Основной закон люминесценции Вавилова дает естественное толкование и правилу Стокса.

Открыв закон люминесценции, Вавилов вместе с тем открыл и тот источник, из которого берется «чудесная» добавочная энергия антистоксового излучения.

До работ Сергея Ивановича естествознание знало только две формы передачи энергии: непосредственный перенос ее движущимися частицами (упругий процесс) и волновой процесс.

– Как можно передать энергию на расстояние? – спрашивал Вавилов. И отвечал: – Способов не так много. Самое простое – перебросить энергию вместе с веществом с одного места на другое. Хороший пример – выстрел из ружья. Выстрел – это перенос разрушительной энергии пороха от стрелка к цели. Энергия здесь переносится летящей пулей. Можно переносить энергию с веществом непрерывным потоком, лавиной, как, скажем, на гидростанциях, но это, в сущности, одно и то же. И тут и там вещество странствует вместе с энергией.

Однако есть и другой способ. Морская волна, поднятая ветром, несется вдаль и, наконец, обрушивается, отдает свою энергию. Но если присмотреться к волнам, то легко заметить, что волна несется, а вода ею не увлекается. Она только колышется на одном месте вверх и вниз. В этом случае энергия передается от слоя к слою без передвижения вещества. Точно так же распространяется энергия звука в воздухе. Кроме этих двух способов передачи энергии, мы не знали раньше иных…

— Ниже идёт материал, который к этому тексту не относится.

-- ==== Sys2Proof/Machine/Issue.lean ====
section
/-! DEFINITION. Streams and the issue of vector instructions: VMAKE and VSETL (R195 to R200), the issue checks (R206 to R211,
R723), classification (R242), effective modes (R394 to R397), and the words that wait for units (R129 to R134, R246). -/
namespace Sys2Proof.Machine

open Sys2Proof

/-! ### Words that wait -/

/-- Fetch and decode of a word that may wait, made once: not again while it is under way. -/
def waitHead (c : WCtx) (w : WordSpec) (x : Engine) : NM Unit :=
  if x.mid || x.busy then pure () else do
    beginWord c
    decodeLong c w

/-- What follows the wait: the cycles of a wait that was entered, and the stack. -/
def waitPrep (c : WCtx) (w : WordSpec) (x : Engine) : NM Unit :=
  if x.waiting || x.busy then do
    nWait c
    stackPrep c w.use
  else stackPrep c w.use

/-- A word that may wait: it is fetched and decoded once, and stays until it is ready (R129, R134). -/
def runWait (e : EngineId) (w : WordSpec) (ready : WCtx → NM Bool) (body : WCtx → NM Flow) (s : State) :
    Host.Outcome State Fault Refusal :=
  let c : WCtx := ⟨e, w.op, 0, longWord w.op w.fields⟩
  runProg e (do
    let x ← nEng c
    waitHead c w x
    if x.annulled then nMod c (applyFlow .seq)
    else
      let r ← ready c
      if r then
        waitPrep c w x
        let f ← body c
        addCyc c (if f = .hold then 0 else w.cycles - 1)
        nMod c (applyFlow f)
      else nMod c (fun y => applyFlow .stay { y with waiting := true })) s

/-! ### The stream table -/

def streamAt (t : Tile) (k : Nat) : StreamEntry := tget (fun _ => StreamEntry.empty) t.streams k

/-- A VDESC word is current (R199). -/
def currentWord (t : Tile) (v : Word) : Bool :=
  let e := streamAt t (wfld v 63 58)
  e.valid && e.gen.toNat == wfld v 31 0

/-- The first check of VMAKE that fails, as FADDR (R196). -/
def vmakeBad (s : State) (sw tw : Word) : Option Word :=
  if wfld sw 63 31 != 0 && wfld sw 63 31 != 2 ^ 33 - 1 then some sw
  else if wfld tw 40 20 != 0 || (!tw.getLsbD 55 && wfld tw 54 41 != 0) then some tw
  else if decide (6 ≤ wfld tw 19 17) || wfld tw 57 56 == 3 || decide (65536 < wfld tw 16 0) then some tw
  else if wfld tw 19 17 == 5 && sw != 1 then some sw
  else if tw.getLsbD 55 && (named s && wfld tw 54 41 == (ownId s).toNat) then some tw
  else none

/-- The VDESC word of R197. -/
def vdescWord (tw : Word) (gen : BitVec 32) : Word :=
  BitVec.ofNat 64 (wfld tw 63 58 * 2 ^ 58 + wfld tw 57 56 * 2 ^ 56 + wfld tw 19 17 * 2 ^ 49 + wfld tw 16 0 * 2 ^ 32 + gen.toNat)

/-- The entry that VMAKE writes (R197). -/
def vmakeEntry (old : StreamEntry) (a sw tw : Word) : StreamEntry where
  valid := true
  gen := old.gen + 1
  seg := codeSeg a
  offset := BitVec.ofNat 48 (codeOff a)
  stride := sw.setWidth 32
  remote := tw.getLsbD 55
  device := BitVec.ofNat 14 (wfld tw 54 41)

def putStream (k : Nat) (e : StreamEntry) (t : Tile) : Tile :=
  { t with streams := tset (fun _ => StreamEntry.empty) t.streams k e }

/-- VMAKE writes its stream-table entry, and answers the generation of its VDESC. DEDUCED (log 13): a postmaster has no stream table, so that
its VDESC carries a generation that the spec leaves open. -/
def makeStream (c : WCtx) (a sw tw : Word) : NM (BitVec 32) := do
  let k := wfld tw 63 58
  match engTile c.e with
  | some t =>
    let en := vmakeEntry (streamAt (getTile (← get) t) k) a sw tw
    modify (fun s => updTile s t (putStream k en))
    return en.gen
  | none =>
    let s ← get
    set (tick s)
    return (Config.freeValue s.free).setWidth 32
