-- ==== Sys2Proof/Machine/Vector.lean ====
section
/-! DEFINITION. The counter path of a tile: starting instructions on pipes, committing strips, reflection with its third pass,
charging and retirement, aborts, deferrable causes and pipe power (R237 to R263, R366 to R393). -/
namespace Sys2Proof.Machine

open Sys2Proof

/-! ### Pipes (R254 to R259, R366, R367) -/

/-- Header word i of a sheet (R281). -/
def sheetWord (sh : Sheet) (i : Nat) : Word := (nthD 0 sh.entries (i / 2)).extractLsb' (64 * (i % 2)) 64
def sheetAt (t : Tile) (k : Nat) : Sheet := tget (fun _ => Sheet.empty) t.sheets k

/-- Master codes that a sheet declares: pipes and couriers. -/
def sheetCodes (sh : Sheet) : List Nat :=
  let w := sheetWord sh 3
  (List.range 10).filter (fun c => w.getLsbD (6 + c)) ++ (if w.getLsbD 4 then [0xA] else []) ++ (if w.getLsbD 5 then [0xB] else [])

/-- Codes held by a round that runs, is stalled or waits to start. -/
def roundCodes (t : Tile) : List Nat :=
  match t.round with
  | some r => if r.st == 4 then [] else sheetCodes (sheetAt t r.slot)
  | none => []

/-- Codes held by started instructions. -/
def unitCodes (t : Tile) : List Nat :=
  t.units.flatMap (fun u => u.pipes ++ (match u.courier with | some c => [c] | none => []))

def retired (t : Tile) (c : Nat) : Bool := decide (c < 8) && bit (t.reg 0x30C) (24 + c) && !t.retiring.any (fun x => x.1 == c)
def pipeFree (t : Tile) (c : Nat) : Bool := !(unitCodes t).contains c && !(roundCodes t).contains c && !retired t c
def pipeAwake (t : Tile) (c : Nat) : Bool := decide (10 ≤ c) || bit (t.reg 0x30C) c

/-- next(p): the first FMA pipe above p, cyclically, that is not retired (R366). -/
def nextPipe (t : Tile) (p : Nat) : Nat :=
  (((List.range 8).map (fun i => (p + 1 + i) % 8)).find? (fun c => !retired t c)).getD p

/-- The pipe set of an instruction whose pass 0 runs on p. -/
def pipeSet (t : Tile) (cls mode p : Nat) : List Nat :=
  if cls = 2 then []
  else if cls = 1 then (if mode = 0 then [p] else [p, 17 - p])
  else if mode = 0 then [p]
  else if mode = 1 then [p, nextPipe t p]
  else [p, nextPipe t p, nextPipe t (nextPipe t p)]

/-- The pipes that third passes of disputed strips wait for: they run there ahead of instructions that have not started (R386). -/
def thirdPipes (t : Tile) : List Nat :=
  (t.units.filter (·.disputed.isSome)).map (fun u => nextPipe t (nthD 0 u.pipes 1))

/-- The pipe set an instruction takes now, if one is available (R257, R367). -/
def choosePipes (t : Tile) (cls mode : Nat) : Option (List Nat) :=
  if cls = 2 then some []
  else
    let ps := if cls = 1 then [8, 9] else List.range 8
    let sets := (ps.map (pipeSet t cls mode)).filter (fun l => l.all (fun c => pipeFree t c && !(thirdPipes t).contains c) && decide (l.Nodup))
    match sets.find? (fun l => l.all (pipeAwake t)) with
    | some l => some l
    | none => sets.head?

/-- Wake the pipes of a list that sleep (R254). -/
def wakePipes (cs : List Nat) (t : Tile) : Tile :=
  { t with waking := (cs.filter (fun c => !pipeAwake t c)).foldl addOnce t.waking }

/-! ### Flags, counters and records -/

/-- Raise sticky flags of a tile, and those newly set in its tenant's flag word (R229). -/
def raiseFlags (p : Nat) (fl : FFlags) (s : State) : State :=
  let t := getP s p
  let old := t.reg 0x308
  let new : BitVec 5 := fl &&& ~~~ (old.setWidth 5)
  let s1 := updP s p (fun t => t.updReg 0x308 (fun v => v ||| fl.setWidth 32))
  if new = 0 then s1
  else match t.owner with
    | some (n, _) => updTen s1 n (fun x => { x with fpflags := x.fpflags ||| new })
    | none => s1

def tvSet (p b : Nat) (s : State) : State := updP s p (fun t => t.updReg 0x300 (fun v => setBit v b))

/-- Drop the remote requests of a vector instruction; their replies are discarded. -/
def dropUnitReqs (t : Nat) (id : BitVec 4) (s : State) : State :=
  { s with reqs := s.reqs.filter (fun q => match q.kind with
      | .unitRead u i => !(u == t && i == id)
      | .unitWrite u i => !(u == t && i == id)
      | _ => true) }

/-- An FMA-pipe instruction with a source in HBM uses the staging area (R259, R260). -/
def usesStaging (u : VUnit) : Bool :=
  pipeClass u.vop.toNat == 0 && (((u.ops.drop 1) ++ (match u.pst with | some c => [c] | none => [])).any (fun c => spaceOf c == some 1))

/-- The contents of the staging area are not defined (R261): each of its 8,192 words is a free value. -/
def freeStaging (p : Nat) (s : State) : State :=
  let base := fld ((getP s p).reg 0x314) 21 16 * 8192
  let k := s.free
  forN 8192 (fun i s => tsWrite p (base + i) (Config.stagingWord (k + i)) s) { s with free := k + 8192 }

/-- A unit leaves VPEND. -/
def removeUnit (t : Nat) (u : VUnit) (s : State) : State :=
  let p := physOf s t
  let s1 := updP s p (fun tl => { tl with
    units := tl.units.filter (fun v => v.id != u.id), retiring := tl.retiring.filter (fun x => x.2 != u.id.toNat) })
  let s2 := dropUnitReqs t u.id s1
  if usesStaging u && u.started then freeStaging p s2 else s2

/-- A pending asynchronous fault of a tile's engine (R249). -/
def pendAsync (t : Nat) (a : Async) (s : State) : State := updEng s (.tile t) (fun x => { x with pending := x.pending ++ [a] })

/-- Write the abort record when none is held, and mark it (R250). -/
def recordAbort (p : Nat) (a b : BitVec 32) (inPlace : Bool) (s : State) : State :=
  let held := bit ((getP s p).reg 0x300) 3
  let s1 := if held then s else updP s p (fun t => (t.setReg 0x318 a).setReg 0x31C b)
  let s2 := tvSet p 3 s1
  if inPlace then tvSet p 4 s2 else s2

/-- The first uncommitted strip of an instruction: a strip of a remote VSTORE has committed when its lines are acknowledged (R225, R238). -/
def openStrip (s : State) (t : Nat) (u : VUnit) : Nat :=
  (s.reqs.filter (fun q => q.kind == .unitWrite t u.id)).foldl (fun a q => min a (storeStrip u q.base)) u.strip

/-- Abort a vector instruction at its first uncommitted strip (R249, R250, R252). -/
def abortUnit (t : Nat) (u : VUnit) (cause pipe : Nat) (s : State) : State :=
  let p := physOf s t
  let elem := 256 * openStrip s t u
  let a := BitVec.ofNat 32 (2 ^ 31 + u.id.toNat * 2 ^ 27 + u.cls.toNat * 2 ^ 24 + cause * 2 ^ 20 + elem)
  let b := BitVec.ofNat 32 (u.vop.toNat * 2 ^ 8 + pipe * 2 ^ 4)
  let s1 := recordAbort p a b (u.cls != 0) s
  let s2 := if (getEng s (.tile t)).resume then
      updP s1 p (fun tl => tl.setReg (0x340 + 4 * u.id.toNat) (BitVec.ofNat 32 elem)) else s1
  let f : Word := u.id.setWidth 64
  pendAsync t (if cause = 4 then .reflect f else .vector f) (removeUnit t u s2)

/-- The master code on which a unit's strips run: its pass-0 pipe, or its courier. -/
def unitCode (u : VUnit) : Nat := u.pipes.headD (u.courier.getD 0)

/-! ### Charging and retirement (R390 to R393) -/

/-- A charge window closes and its count returns to 0. -/
def closeWindow (c : Nat) (t : Tile) : Tile :=
  { (((t.setReg (0x520 + 4 * c) 0).updReg 0x508 (fun v => setFld v (2 * c + 1) (2 * c) 0))) with closing := dropAll t.closing c }

/-- Charge FMA pipe c, the odd pass of a strip (R390 to R392). -/
def chargePipe (p c odd : Nat) (round : Bool) (unit strip mode : Nat) (s : State) : State :=
  let t0 := getP s p
  let t := if t0.closing.contains c then closeWindow c t0 else t0
  if bit (t.reg (0x520 + 4 * c)) 20 then
    let n := fld (t.reg 0x508) (2 * c + 1) (2 * c) + 1
    if n < 3 then setP s p (t.updReg 0x508 (fun v => setFld v (2 * c + 1) (2 * c) n))
    else
      let t1 := retirePipe (closeWindow c t) c
      let s1 := setP s p { t1 with retiring := t1.retiring ++ [(c, if round then 16 else unit)] }
      let s2 := raiseChute (144 + p / 17) (tfLog p 5 c mode odd round unit strip (tfSet p 3 s1))
      match t.owner with
      | some (n, i) => unsolicited (.vf n) 0x0604 (BitVec.ofNat 64 (i + c * 2 ^ 8)) s2
      | none => s2
  else
    setP s p ((t.setReg (0x520 + 4 * c) (BitVec.ofNat 32 (2 ^ 20))).updReg 0x508 (fun v => setFld v (2 * c + 1) (2 * c) 1))

/-- A strip that an FMA pipe runs adds 1 to STRIPS of its open window; at 2^20 the window is about to close (R390). -/
def countStrip (c : Nat) (t : Tile) : Tile :=
  if 8 ≤ c then t
  else
    let r := t.reg (0x520 + 4 * c)
    if !bit r 20 then t
    else if fld r 19 0 = 2 ^ 20 - 1 then { t with closing := addOnce t.closing c }
    else t.setReg (0x520 + 4 * c) (r + 1)

def countMismatch (p : Nat) (s : State) : State := updP s p (fun t => t.updReg 0x50C (fun v => setFld v 31 16 ((fld v 31 16 + 1) % 65536)))
def countRecompute (p : Nat) (s : State) : State := updP s p (fun t => t.updReg 0x50C (fun v => setFld v 15 0 ((fld v 15 0 + 1) % 65536)))
def countFallback (p n : Nat) (s : State) : State := updP s p (fun t => t.updReg 0x510 (fun v => v + BitVec.ofNat 32 n))

/-- A strip was resolved by majority: the odd pass's FMA pipe is charged and the event logged (R384, R386). -/
def correctedStrip (p kind pipe odd mode : Nat) (round : Bool) (unit strip : Nat) (s : State) : State :=
  let s1 := tfLog p kind pipe mode odd round unit strip (tfSet p 1 s)
  if pipe < 8 then chargePipe p pipe odd round unit strip mode s1 else s1

/-- A strip has no majority: its record (R388). -/
def noMajority (p pipe mode : Nat) (round : Bool) (unit strip : Nat) (s : State) : State :=
  tfLog p 4 pipe mode 3 round unit strip (tfSet p 2 s)

/-! ### Starting (R211, R257 to R259) -/

/-- The lines of elements lo to n − 1 of a remote source, as ascending runs of lines (first line, number), in element order. -/
def lineRuns (c : CStream) (lo n : Nat) : List (Nat × Nat) :=
  ((List.range (n - lo)).foldl (fun (a : List (Nat × Nat)) i =>
    let l := (elemPlace c (lo + i)).1 / 64
    match a with
    | (b, m) :: r => if b ≤ l ∧ l < b + m then a else if l = b + m then (b, m + 1) :: r else (l, 1) :: a
    | [] => [(l, 1)]) []).reverse

/-- A byte of a span as a letter carries it: 64 bits, so that one below the segment lies above every LIMIT (R225). -/
def spanByte (b : Int) : Nat := (b % 2 ^ 64).toNat

/-- Ask for the lines of a remote VLOAD from its first strip on (R253); a request that cannot leave refuses the instruction (R225, R526). -/
def askLines (t ten : Nat) (u : VUnit) (s : State) : State :=
  let c := unitOp u 1
  let sp := spanOf c.offset c.stride c.ety.toNat u.vl false
  let r := forL (lineRuns c (256 * u.strip) u.vl) (fun x (a : State × Option Nat) =>
    match a.2 with
    | some _ => a
    | none => sendReads (some t) c.device.toNat ten (.unitRead t u.id) c.seg (spanByte sp.1) (spanByte sp.2) 17 x.1 x.2 a.1) (s, none)
  if r.2.isSome then
    updTile r.1 t (fun tl => { tl with units := tl.units.map (fun v => if v.id == u.id then { v with refused := true } else v) })
  else r.1

/-- An instruction of VL 0: the identity or the count that R211 lists, and completion. -/
def runEmpty (t : Nat) (u : VUnit) (s : State) : State :=
  let p := physOf s t
  let vop := u.vop.toNat
  let wr (c : CStream) (v : Nat) (s : State) : State :=
    let w := (c.desc.base.toNat + (elemPlace c 0).1) / 8
    tsWrite p w ⟨BitVec.ofNat 64 v, tagOf c.ety.toNat⟩ (bankAccesses p [[some ⟨bankOf w, 12, 3⟩]] s).2
  let s1 := if vop = 0x45 then wr (unitOp u 0) (identOf (unitOp u 1).ety.toNat u.sub.toNat) s
    else if vop = 0x42 ∨ vop = 0x46 then wr (unitOp u 3) 0 s
    else s
  let s2 := removeUnit t u s1
  if (getEng s (.tile t)).resume then updP s2 p (fun tl => tl.setReg (0x340 + 4 * u.id.toNat) 0) else s2

def putUnit (t : Nat) (u : VUnit) (s : State) : State :=
  updTile s t (fun tl => { tl with units := tl.units.map (fun v => if v.id == u.id then u else v) })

Вавилов описал третий способ передачи энергии на расстояние, так называемую резонансную индуктивную связь.

Повесьте на одну ось два маятника и раскачайте один из них. Маятник, качающийся на оси, постепенно вызовет такое же качание другого маятника, если только тот расположен близко, то есть если маятники, как говорят, резонансно связаны. Звук одной струны заставляет звучать другую, настроенную в резонанс с первой.

Нечто вроде этого может происходить и в люминесцирующих растворах.

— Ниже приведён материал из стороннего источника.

-- ==== Sys2Proof/Machine/Sheet.lean ====
section
/-! DEFINITION. Round sheets: the image layout (R281 to R284), the thirteen checks of RLOAD (R300, R301), and the load itself. -/
namespace Sys2Proof.Machine

open Sys2Proof

/-! ### The image -/

/-- Bits hi to lo of an entry. -/
def ent (e : BitVec 128) (hi lo : Nat) : Nat := e.toNat / 2 ^ lo % 2 ^ (hi - lo + 1)

/-- A round stream: its STREAM entry with the STEP that completes it. -/
structure RStream where
  at_ : Nat
  idx : Nat
  seg : BitVec 12
  ty : Nat
  remote : Bool
  device : Nat
  offset : Nat
  len : Nat
  stride : Int
  adv : Int
  ring : Nat
  deriving DecidableEq, Repr

structure ROp where
  at_ : Nat
  idx : Nat
  vop : Nat
  md : BitVec 12
  pipe : Nat
  mode : Nat
  refs : List Nat
  pred : Nat
  strips : Nat
  deriving DecidableEq, Repr

structure RStart where
  at_ : Nat
  t : Nat
  lag : Nat
  op : Nat
  strip : Nat
  deriving DecidableEq, Repr

structure RAcc where
  at_ : Nat
  t : Nat
  lag : Nat
  bank : Nat
  mc : Nat
  port : Nat
  stream : Nat
  interval : Nat
  count : Nat
  deriving DecidableEq, Repr

structure RRelay where
  at_ : Nat
  t : Nat
  tend : Nat
  latch : Nat
  src : Nat
  dst : Nat
  port : Nat
  deriving DecidableEq, Repr

structure RSlot where
  at_ : Nat
  srel : Nat
  lag : Nat
  cour : Nat
  out : Bool
  hst : Nat
  tst : Nat
  line : Nat
  count : Nat
  deriving DecidableEq, Repr

structure RPost where
  at_ : Nat
  token : Nat
  rst : Nat
  tst : Nat
  lines : Nat
  cour : Nat
  deriving DecidableEq, Repr

/-- A sheet taken apart. -/
structure SheetV where
  entries : Nat
  period : Nat
  phase : Nat
  maxIter : Nat
  lead : Nat
  hbm : Bool
  inplace : Bool
  owners : Word
  banks : Nat
  latches : Nat
  tokens : Nat
  pipes : Nat
  couriers : Nat
  streams : List RStream
  ops : List ROp
  starts : List RStart
  accs : List RAcc
  relays : List RRelay
  slots : List RSlot
  posts : List RPost
  /-- entry and TOKENS of the WAIT entry -/
  waits : List (Nat × Nat)
  deriving DecidableEq, Repr

def kindOf (e : BitVec 128) : Nat := ent e 127 124
def idxOf (e : BitVec 128) : Nat := ent e 123 118

/-- Body entries with their entry indices. -/
def bodyOf (es : List (BitVec 128)) : List (Nat × BitVec 128) := (List.range (es.length - 4)).map (fun i => (4 + i, nthD 0 es (4 + i)))

def parseStream (b : List (Nat × BitVec 128)) (p : Nat × BitVec 128) : RStream :=
  let e := p.2
  let st := ((b.find? (fun q => kindOf q.2 == 2 && idxOf q.2 == idxOf e)).map (·.2)).getD 0
  { at_ := p.1, idx := idxOf e, seg := BitVec.ofNat 12 (ent e 117 106), ty := ent e 105 103, remote := e.getLsbD 102,
    device := ent e 101 88, offset := ent e 87 48, len := ent e 47 31, stride := sgn 32 (ent st 117 86),
    adv := sgn 32 (ent st 85 54), ring := ent st 53 38 }

def parseOp (p : Nat × BitVec 128) : ROp :=
  let e := p.2
  { at_ := p.1, idx := idxOf e, vop := ent e 117 110, md := BitVec.ofNat 12 (ent e 109 98), pipe := ent e 97 94,
    mode := ent e 93 92, refs := [ent e 91 85, ent e 84 78, ent e 77 71, ent e 70 64], pred := ent e 63 57, strips := ent e 56 49 }

def parseStart (p : Nat × BitVec 128) : RStart := ⟨p.1, ent p.2 123 108, ent p.2 107 106, ent p.2 105 100, ent p.2 99 92⟩
def parseAcc (p : Nat × BitVec 128) : RAcc :=
  let e := p.2
  ⟨p.1, ent e 123 108, ent e 107 106, ent e 105 102, ent e 101 98, ent e 97 96, ent e 95 90, ent e 89 86, ent e 85 78⟩
def parseRelay (p : Nat × BitVec 128) : RRelay :=
  let e := p.2
  ⟨p.1, ent e 123 108, ent e 105 90, ent e 89 86, ent e 85 82, ent e 81 78, ent e 77 76⟩
def parseSlot (p : Nat × BitVec 128) : RSlot :=
  let e := p.2
  ⟨p.1, ent e 123 110, ent e 109 108, ent e 107 107, e.getLsbD 106, ent e 105 100, ent e 99 94, ent e 93 78, ent e 77 68⟩
def parsePost (p : Nat × BitVec 128) : RPost :=
  let e := p.2
  ⟨p.1, ent e 123 120, ent e 119 114, ent e 113 108, ent e 107 92, ent e 91 91⟩

/-- The sheet that a list of entries spells. -/
def parseSheet (es : List (BitVec 128)) : SheetV :=
  let hw (i : Nat) : Word := (nthD 0 es (i / 2)).extractLsb' (64 * (i % 2)) 64
  let b := bodyOf es
  let of (k : Nat) : List (Nat × BitVec 128) := b.filter (fun p => kindOf p.2 == k)
  { entries := wfld (hw 0) 47 32, period := wfld (hw 0) 31 16 + 1, phase := wfld (hw 0) 15 4, maxIter := wfld (hw 1) 63 32,
    lead := wfld (hw 1) 10 8, hbm := (hw 1).getLsbD 2, inplace := (hw 1).getLsbD 1, owners := hw 2, banks := wfld (hw 3) 63 48,
    latches := wfld (hw 3) 47 32, tokens := wfld (hw 3) 31 16, pipes := wfld (hw 3) 15 6, couriers := wfld (hw 3) 5 4,
    streams := (of 1).map (parseStream b), ops := (of 3).map parseOp, starts := (of 4).map parseStart, accs := (of 5).map parseAcc,
    relays := (of 6).map parseRelay, slots := (of 7).map parseSlot, posts := (of 8).map parsePost,
    waits := (of 9).map (fun p => (p.1, ent p.2 123 108)) }

def lagMax (v : SheetV) : Nat :=
  max ((v.starts.map (·.lag)).foldl max 0) (max ((v.accs.map (·.lag)).foldl max 0) ((v.slots.map (·.lag)).foldl max 0))
/-- Copies of a post box (R295). -/
def copiesOf (v : SheetV) : Nat := v.lead + lagMax v + 1

def noStream : RStream := ⟨0, 0, 0, 0, false, 0, 0, 0, 0, 0, 0⟩
def streamOf (v : SheetV) (x : Nat) : RStream := (v.streams.find? (fun r => r.idx == x)).getD noStream
def noOp : ROp := ⟨0, 0, 0, 0, 0, 0, [], 0x7F, 0⟩
def opOf (v : SheetV) (x : Nat) : ROp := (v.ops.find? (fun o => o.idx == x)).getD noOp

/-! ### Streams of a round (R284, R285) -/

/-- Bits between element addresses of a type: a MASK element takes one bit. -/
def stepBits (ty : Nat) : Nat := eBits ty
/-- Iteration index of a stream: i mod RING (R284). -/
def ringOf (x : RStream) (i : Nat) : Nat := if x.ring = 0 then i else i % x.ring
/-- Segment byte offset, times 8, of element e of a stream. -/
def bitAt (x : RStream) (e : Int) : Int :=
  if x.ty = 5 then (x.offset : Int) * 8 + e else ((x.offset : Int) + e * x.stride * (eBits x.ty / 8 : Nat)) * 8
/-- Segment byte offset of iteration block i. -/
def blockAt (x : RStream) (i : Nat) : Int := bitAt x ((ringOf x i : Nat) * x.adv) / 8
/-- Lines of an iteration block. -/
def blockLines (x : RStream) : Nat := cdiv (x.len * stepBits x.ty) 512
/-- Iterations over which a stream moves (step 8 of R300). -/
def itersOf (v : SheetV) (x : RStream) : Nat := if x.ring = 0 then v.maxIter else min v.maxIter x.ring

/-- Byte span of a stream over its iterations; that of a narrow destination in the tile store is widened to whole words (R204). -/
def roundSpan (v : SheetV) (x : RStream) (wide : Bool) : Int × Int :=
  let last : Int := ((itersOf v x : Int) - 1) * x.adv
  let es : List Int := [0, (x.len : Int) - 1, last, last + x.len - 1]
  let bs := es.map (bitAt x)
  let lo := bs.foldl min (bs.headD 0)
  let hi := bs.foldl max (bs.headD 0)
  let top := hi / 8 + (eBits x.ty / 8 : Nat) - 1
  if x.ty = 5 then (lo / 64 * 8, hi / 64 * 8 + 7)
  else if wide && decide (eBits x.ty < 64) then (lo / 64 * 8, top / 8 * 8 + 7)
  else (lo / 8, top)

/-! ### Step 1: form (R281 to R283) -/

def declKind (k : Nat) : Bool := k == 1 || k == 2 || k == 3 || k == 8 || k == 9
def timedKind (k : Nat) : Bool := decide (4 ≤ k) && decide (k ≤ 7)
def groupOf (k : Nat) : Nat := if declKind k then 0 else if timedKind k then 1 else 2
def timeOf (e : BitVec 128) : Nat := if kindOf e = 7 then 4 * ent e 123 110 else ent e 123 108
/-- Low n bits of an entry are zero. -/
def lowZero (e : BitVec 128) (n : Nat) : Bool := e.toNat % 2 ^ n == 0
def refOk (r : Nat) : Bool := decide (r < 0x50) || r == 0x7F

/-- Reserved fields and values of an entry by its kind. -/
def fieldsOk (last : Bool) (e : BitVec 128) : Bool :=
  match kindOf e with
  | 0x1 => decide (ent e 105 103 < 6) && (e.getLsbD 102 || ent e 101 88 == 0) && decide (1 ≤ ent e 47 31) &&
      decide (ent e 47 31 ≤ 65536) && lowZero e 31
  | 0x2 => lowZero e 38
  | 0x3 =>
    let o := parseOp (0, e)
    decide (o.vop < 0x80) && !vIllegal o.vop o.md && decide (o.pipe < 10) && decide (o.mode < 3) && o.refs.all refOk &&
      (o.pred == 0x7F || (refOk o.pred && modPred o.md)) && decide (1 ≤ o.strips) && lowZero e 49
  | 0x4 => lowZero e 92
  | 0x5 =>
    let a := parseAcc (0, e)
    decide (a.mc < 10) && !(a.port == 2 && decide (8 ≤ a.mc)) && decide (1 ≤ a.interval) && decide (1 ≤ a.count) && lowZero e 78
  | 0x6 =>
    let r := parseRelay (0, e)
    decide (r.src < 10) && decide (r.dst < 10) && decide (r.port < 3) && !(r.port == 2 && decide (8 ≤ r.dst)) && lowZero e 76
  | 0x7 => decide (1 ≤ ent e 77 68) && lowZero e 68
  | 0x8 => decide (1 ≤ ent e 107 92) && lowZero e 91
  | 0x9 => lowZero e 108
  | 0xF => last && lowZero e 124
  | _ => false

/-- References of an entry: round streams and operations, all declared. -/
def refsOk (v : SheetV) (e : BitVec 128) (b : List (Nat × BitVec 128)) : Bool :=
  let hasS (x : Nat) : Bool := v.streams.any (fun r => r.idx == x)
  let has (k : Nat) : Bool := b.any (fun q => kindOf q.2 == k && idxOf q.2 == idxOf e)
  match kindOf e with
  | 0x1 => has 2
  | 0x2 => has 1
  | 0x3 => let o := parseOp (0, e); (o.pred :: o.refs).all (fun r => decide (0x40 ≤ r) || hasS r)
  | 0x4 => let s := parseStart (0, e); v.ops.any (fun o => o.idx == s.op) && decide (s.strip < (opOf v s.op).strips)
  | 0x5 => hasS (parseAcc (0, e)).stream
  | 0x7 => hasS (parseSlot (0, e)).hst && hasS (parseSlot (0, e)).tst
  | 0x8 => hasS (parsePost (0, e)).rst && hasS (parsePost (0, e)).tst
  | _ => true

Если спектры поглощения и испускания таких молекул перекрываются, то между частицами вещества устанавливается резонансная индуктивная связь и происходит прямой переход энергии, как между связанными резонансными маятниками.

В конечном счете в люминесцирующем веществе ее запас энергии распределяется, как остроумно выразился Вавилов, «как бы в двух не сообщающихся между собою этажах». В нижнем, тепловом этаже энергия обменивается и распределяется, и в результате устанавливается равновесие. В верхнем этаже уравнивания энергии не происходит. Возникает своеобразная блуждающая энергия, которая передается целиком от одной молекулы к другой и порою может привести к рождению квантов люминесцентного излучения, больших по величине квантов поглощения.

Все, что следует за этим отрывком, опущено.